Terra stared at him. He could feel it. “I’ve never been,” she said.
“But you know.”
“Because your mom’s dressed you all up,” she said, finally. “Done your hair for like two hours.”
Jim Doe was still nodding. “It’s because everybody thinks you’re going to die that night.” He looked at her. “They just want one last picture.”
Terra breathed out through her teeth. Like this had happened before: Jim Doe.
The windows were fogging up on the inside. After she was gone, Jim Doe knew he would be able to see the individual hairs of her head in the passenger side window, where she was leaning against it now. The sheriff’s department had been pulling that Vette around for nine years already. Jim Doe had been doing it for three, ever since Gentry signed him on.
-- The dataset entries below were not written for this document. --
/-! ## The four commands, one step each -/

/-- R136. -/
theorem test_encode_scenario : blockAfter (exec (.encode 4) (onDin [0x90, 0x01, 0x0A, 0x20])) =
    some ([(0, 0x04), (1, 0x32), (2, 0x80), (3, 0x02), (4, 0x11)], 32) := by decide +kernel
/-- 2.4: ENCODE FF, over a longer codeword that leaves no residue. -/
theorem test_encode_replaces :
    blockAfter (exec (.encode 1) { onDin [0xFF] with cw := [(0, 0x04), (4, 0x11)], dbc := 32 }) =
      some ([(0, 0xEE), (1, 0x1E)], 8) := by decide +kernel
/-- 2.5: FLIP 12, then the first index past T. -/
theorem test_flip_last_index : blockAfter (exec (.flip 12) (oneByte 0x4E 0x14)) =
    some ([(0, 0x4E), (1, 0x04)], 8) := by decide +kernel
theorem test_flip_padding_faults : answer (exec (.flip 13) (oneByte 0x4E 0x14)) = some (3, 0, 0, []) := by
  decide +kernel
/-- Program 2, step 4. -/
theorem test_diag_data_bit : (blockAfter (exec .diag (oneByte 0x0E 0x14)), answer (exec .diag (oneByte 0x0E 0x14))) =
    (some ([(0, 0x4E), (1, 0x14)], 8), some (0, 0x7006, 0, [])) := by decide +kernel
/-- Program 5, step 5: the syndrome is 13 = T. -/
theorem test_diag_syndrome_out_of_range :
    (blockAfter (exec .diag (oneByte 0x4D 0x04)), answer (exec .diag (oneByte 0x4D 0x04))) =
      (some ([(0, 0x4D), (1, 0x04)], 8), some (3, 0, 0, [])) := by decide +kernel
/-- 2.7: bit 6 flipped, not diagnosed. -/
theorem test_decode_corrupted : answer (exec .decode (oneByte 0x0E 0x14)) = some (0, 0, 1, [0xA1]) := by
  decide +kernel
/-- 2.7, two bytes. -/
theorem test_decode_two_bytes :
    answer (exec .decode { State.reset with cw := [(0, 0x25), (1, 0x80), (2, 0x0C)], dbc := 16 }) =
      some (0, 0, 2, [0x02, 0x34]) := by decide +kernel

/-! ## The step -/

/-- 2.8: from reset 0x2001 gives FAULT 4, not 2, and 0x4FFF gives FAULT 2, not 3. -/
theorem test_fault_priority :
    answer (step (State.reset.withFetchWord 16 0x2001)) = some (4, 0, 0, []) ∧
    answer (step (State.reset.withFetchWord 16 0x4FFF)) = some (2, 0, 0, []) := by decide +kernel
/-- 2.4: a length over MAX_DATA_BYTES. -/
theorem test_step_encode_too_long :
    answer (step (State.reset.withFetchWord 16 0x1FFF)) = some (1, 0, 0, []) := by decide +kernel
theorem test_step_reset :
    blockAfter (step { oneByte 0x4E 0x14 with pending := [.reset] }) = some ([], 0) := by decide
/-- R78. -/
theorem test_assemble : assemble [.encode (bytes [0xA5]), .flip 6, .reset] =
    some [.command 0x1001 (bytes [0xA5]), .command 0x4006 [], .reset] := by decide

/-! ## Witnesses: states that meet the statements' hypotheses -/

theorem admitted_one : Admitted Config.reference 1 := by decide +kernel
theorem admitted_thirty : Admitted Config.reference 30 := by decide +kernel
theorem oneByte_total (b0 b1 : Byte) : (oneByte b0 b1).total = 13 := by
  show totalCount 8 = 13
  decide +kernel

theorem oneByte_padding {b0 b1 : Byte} (h : b1.toNat < 32) (i : Nat) (hi : 13 ≤ i) :
    cwGet [(0, b0), (1, b1)] i = false := by
  unfold cwGet getBit
  rcases Nat.lt_or_ge i 16 with hlt | hge
  · have h1 : i / 8 = 1 := by omega
    simp only [h1, Memory.readByte, zero_ne_one, if_false, if_true]
    apply Nat.testBit_lt_two_pow
    calc b1.toNat < 2 ^ 5 := h
      _ ≤ 2 ^ (i % 8) := Nat.pow_le_pow_right (by decide) (by omega)
  · have h0 : (0 : Nat) ≠ i / 8 := by omega
    have h1 : (1 : Nat) ≠ i / 8 := by omega
    simp [Memory.readByte, h0, h1, unlistedByte]

theorem twoBytes_wf {b0 b1 : Byte} (h0 : b0 ≠ 0) (h1 : b1 ≠ 0) : Memory.wf [(0, b0), (1, b1)] = true := by
  have e0 : (b0 != unlistedByte) = true := bne_iff_ne.mpr h0
  have e1 : (b1 != unlistedByte) = true := bne_iff_ne.mpr h1
  simp only [Memory.wf, Memory.wfFrom, e0, e1]
  decide

theorem oneByte_holds {b0 b1 : Byte} (h0 : b0 ≠ 0) (h1 : b1 ≠ 0) (h : b1.toNat < 32) : (oneByte b0 b1).Holds where
  inv := {
    config := (by decide : Config.reference.Admissible)
    canonical := twoBytes_wf h0 h1
    dbc := .inr ⟨1, admitted_one, (by decide : (8 : BitVec 12).toNat = 8 * 1)⟩
    padding := fun i hi => oneByte_padding h i (by rwa [oneByte_total] at hi) }
  nonempty := (by decide : (8 : BitVec 12) ≠ 0)

/-- The codeword of A5 (2.4): a state that holds a consistent codeword. -/
theorem a5_holds : (oneByte 0x4E 0x14).Holds := oneByte_holds (by decide) (by decide) (by decide)

theorem a5_consistent : (oneByte 0x4E 0x14).Consistent where
  groups := fun k hk => by
    have hk : k + 2 ≤ parityCount 8 := hk
    rw [show parityCount 8 = 5 by decide +kernel] at hk
    have : k < 4 := by omega
    interval_cases k <;> decide +kernel
  master := by decide +kernel
  padding := fun i hi => oneByte_padding (by decide) i (by
    rwa [show totalCount (oneByte 0x4E 0x14).dbc.toNat = 13 from oneByte_total _ _] at hi)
“What class are you missing?” he asked Terra.
“Geometry,” she said.
“Wilkins?” Jim Doe asked.
“Wilkins,” Terra said.
Jim Doe wondered what the dryline in front of them would look like on Doppler, or thermal-enhanced from a satellite. It was rolling now, more black than blue. The Case below them was stopped, the farmer standing out on the fender, his hat lifted so he could see the lightning better. It was like static electricity under a blanket at night. You wonder if it’s been like that forever. What your grandparents thought about it, what they didn’t.
For a moment the radio under the dash flickered with static: a truckdriver barreling down 87 out of Amarillo. He was talking about the hail. It was dime-size, coating the road white, like driving over marbles. Crunchy ones.
“Think it’ll make it here?” Terra said. “The hail?”
“Better now than later,” Jim Doe, nodding down to the Case. “For him.”
“Don’t you ever think about me?” Terra said then, just all at once.
Jim Doe didn’t answer. He was trying to dial the trucker back in.
Terra hitched her elbow up on the armrest. It was always like this. Jim Doe looked up to her.
“Sometimes,” he said, and then the dial rolled across Sheriff Gentry’s voice.
“—Chief?” Gentry was saying, “Chief?”
Jim Doe shook his head in wonder. He palmed the mike.
“This is an open line, you know,” he said. “Sheriff.”
“I’ll call you a damn red-ass Indian on the six o’clock news, if you want,” Gentry said.
Like any of the Lubbock stations would send a van this far out.